EXERCISE DIRECTIONS: From the entries below, copy exactly the lines from the one that contains "theorem test_wellFormed_image : (Instr.powerOn" through the one that contains "and 4.8. -/", both included, and only those.

INPUT FOR THIS TASK:
-- ==== Sys2Proof/Tests/Slice0.lean ====
section
/-! SUPPORT. The tests: what WellFormed refuses, one step on a small station against the manual's worked examples, and
for each statement a state and operands that meet its hypotheses. -/

namespace Sys2Proof.Tests

open Sys2Proof Sys2Proof.Machine

-- One proof at a time: side by side, the tests that evaluate the image would take several times the memory.
set_option Elab.async false

/-! ## What WellFormed refuses -/

/-- R29: a tag's machine id has 24 bits. -/
theorem test_wellFormed_tag_machine : (Instr.tagFrame .h1 true 16777216 none).wellFormed = false := by decide

/-- R29: and so have its hours. -/
theorem test_wellFormed_tag_hours : (Instr.tagFrame .h1 true 1 (some 16777216)).wellFormed = false := by decide

/-- R83: a permit is of a machine id from 1. -/
theorem test_wellFormed_permit_low : (Instr.permitExpiry 0 .diesel).wellFormed = false := by decide

/-- R83: to 16,777,214. -/
theorem test_wellFormed_permit_high : (Instr.permitExpiry 16777215 .diesel).wellFormed = false := by decide

/-- R200: a probe count has 16 bits. -/
theorem test_wellFormed_probe_count : (Instr.probeGateClose .c1 65536).wellFormed = false := by decide

/-- R192: a peer is a station, from 1. -/
theorem test_wellFormed_quiet_address : (Instr.peerQuietExpiry 0).wellFormed = false := by decide

/-- R192: to 47. -/
theorem test_wellFormed_lost_address : (Instr.peerLostExpiry 48).wellFormed = false := by decide

/-- R199: six strap pins. -/
theorem test_wellFormed_strap : (Instr.powerOn 64 [] true none).wellFormed = false := by decide

/-- R200: 798 characters at most. -/
theorem test_wellFormed_image : (Instr.powerOn 7 (List.replicate 799 0) true none).wellFormed = false := by
  decide +kernel

/-- R204: six closes at most. -/
theorem test_wellFormed_lostAfter : (Instr.powerOn 7 [] true (some 7)).wellFormed = false := by decide

/-- Operands at the ends of their ranges are well formed. -/
theorem test_wellFormed_ends : (Instr.tagFrame .h1 true 16777215 (some 16777215)).wellFormed = true
    ∧ (Instr.permitExpiry 16777214 .diesel).wellFormed = true ∧ (Instr.probeGateClose .c1 65535).wellFormed = true
    ∧ (Instr.peerLostExpiry 47).wellFormed = true ∧ (Instr.powerOn 63 [] true (some 6)).wellFormed = true := by decide

/-- The table gives no bits, so a word spells no command and stores none. -/
theorem test_words_spell_nothing : decodeTableWord 8 1 = none ∧ State.reset.withFetchWord 8 1 = State.reset := by decide

/-! ## A small station -/

/-- A hose with the settings of the worked examples of chapters 1 and 2: K 2,480, trim allowance 15,000 mL, maximum
flow 16,667 mL/s. -/
def hoseOf (p : Product) (tank : Nat) : HoseSetting :=
  ⟨p, tank, 2480, 20, 5, 16667, 100, 30, 100, 1500000, 15000, 2300, 20000, true⟩

/-- A book's settings in the style of 4.7 and 4.8. -/
def bookOf (p : Product) (tank : Nat) : BookSetting := ⟨tank, p, 120000000, 8000000, 5000000, 2700, 400000, 1500000⟩

/-- Station settings: DIESEL hoses 1 to 5 of tank 5 on pump 2 and an ENGINE_OIL hose 6 of tank 6 on pump 1, probe
channel 1 on tank 9 with the strapping table of R109, input 1 a SUMP and input 2 a VAPOUR of sense OPEN. -/
def settings : Settings where
  lineRate := 1
  lead := 16
  tail := 16
  zone := some 3
  beaconInterval := 5
  joinTime := 12
  lostTimeout := 30
  isolationHold := 30
  claimTime := 60
  tagGrace := 3
  noFlowTime := 20
  endSettle := 2
  endingLimit := 30
  pumpSettle := 3
  pumpMinimumOff := 30
  scanInterval := 5
  gaugeAgeLimit := 600
  spillConfirm := 10
  creepWindow := 60
  creepLimit := 500
  creepUsable := true
  maxHourStep := 200
  backTolerance := 20
  spill := ⟨⟨.sump, false⟩, ⟨.vapour, true⟩, ⟨.none, false⟩, ⟨.none, false⟩⟩
  hoses := ⟨hoseOf .diesel 5, hoseOf .diesel 5, hoseOf .diesel 5, hoseOf .diesel 5, hoseOf .diesel 5,
    hoseOf .engineOil 6⟩
  pumpTanks := ⟨6, 5, 0, 0⟩
  books := ⟨bookOf .diesel 5, bookOf .engineOil 6, bookOf .diesel 9, bookOf .diesel 0, bookOf .diesel 0,
    bookOf .diesel 0, bookOf .diesel 0, bookOf .diesel 0⟩
  probes := ⟨⟨9, 100, 1500, 15000, 2000, 14000, 3000, 10, [(0, 0), (500, 18000000), (1500, 61000000), (2800, 110000000)]⟩,
    ⟨0, 0, 0, 0, 0, 0, 0, 0, []⟩, ⟨0, 0, 0, 0, 0, 0, 0, 0, []⟩, ⟨0, 0, 0, 0, 0, 0, 0, 0, []⟩⟩

/-- Station 7 of zone 3, JOINED, NORMAL, with every hose IDLE, every pump OFF and every book of its tanks CURRENT. -/
def up : State := { State.reset with
  unit := { State.reset.unit with powered := true, strap := 7, settings := settings, kind := some .cold }
  link := { State.reset.link with join := .joined }
  books := .fill { State.reset.books.b1 with value := some 40000000, state := .current, ageTimer := some 0 }
  meters := .fill { State.reset.meters.h1 with levelA := some false, levelB := some false }
  valves := .fill { State.reset.valves.h1 with closed := true } }

/-- The station after a command. -/
def after (c : Instr) (s : State) : State :=
  match exec c s with
  | .next t => t
  | _ => s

RESPONSE TO THE EXERCISE:
theorem test_wellFormed_image : (Instr.powerOn 7 (List.replicate 799 0) true none).wellFormed = false := by
  decide +kernel

/-- R204: six closes at most. -/
theorem test_wellFormed_lostAfter : (Instr.powerOn 7 [] true (some 7)).wellFormed = false := by decide

/-- Operands at the ends of their ranges are well formed. -/
theorem test_wellFormed_ends : (Instr.tagFrame .h1 true 16777215 (some 16777215)).wellFormed = true
    ∧ (Instr.permitExpiry 16777214 .diesel).wellFormed = true ∧ (Instr.probeGateClose .c1 65535).wellFormed = true
    ∧ (Instr.peerLostExpiry 47).wellFormed = true ∧ (Instr.powerOn 63 [] true (some 6)).wellFormed = true := by decide

/-- The table gives no bits, so a word spells no command and stores none. -/
theorem test_words_spell_nothing : decodeTableWord 8 1 = none ∧ State.reset.withFetchWord 8 1 = State.reset := by decide

/-! ## A small station -/

/-- A hose with the settings of the worked examples of chapters 1 and 2: K 2,480, trim allowance 15,000 mL, maximum
flow 16,667 mL/s. -/
def hoseOf (p : Product) (tank : Nat) : HoseSetting :=
  ⟨p, tank, 2480, 20, 5, 16667, 100, 30, 100, 1500000, 15000, 2300, 20000, true⟩

/-- A book's settings in the style of 4.7 and 4.8. -/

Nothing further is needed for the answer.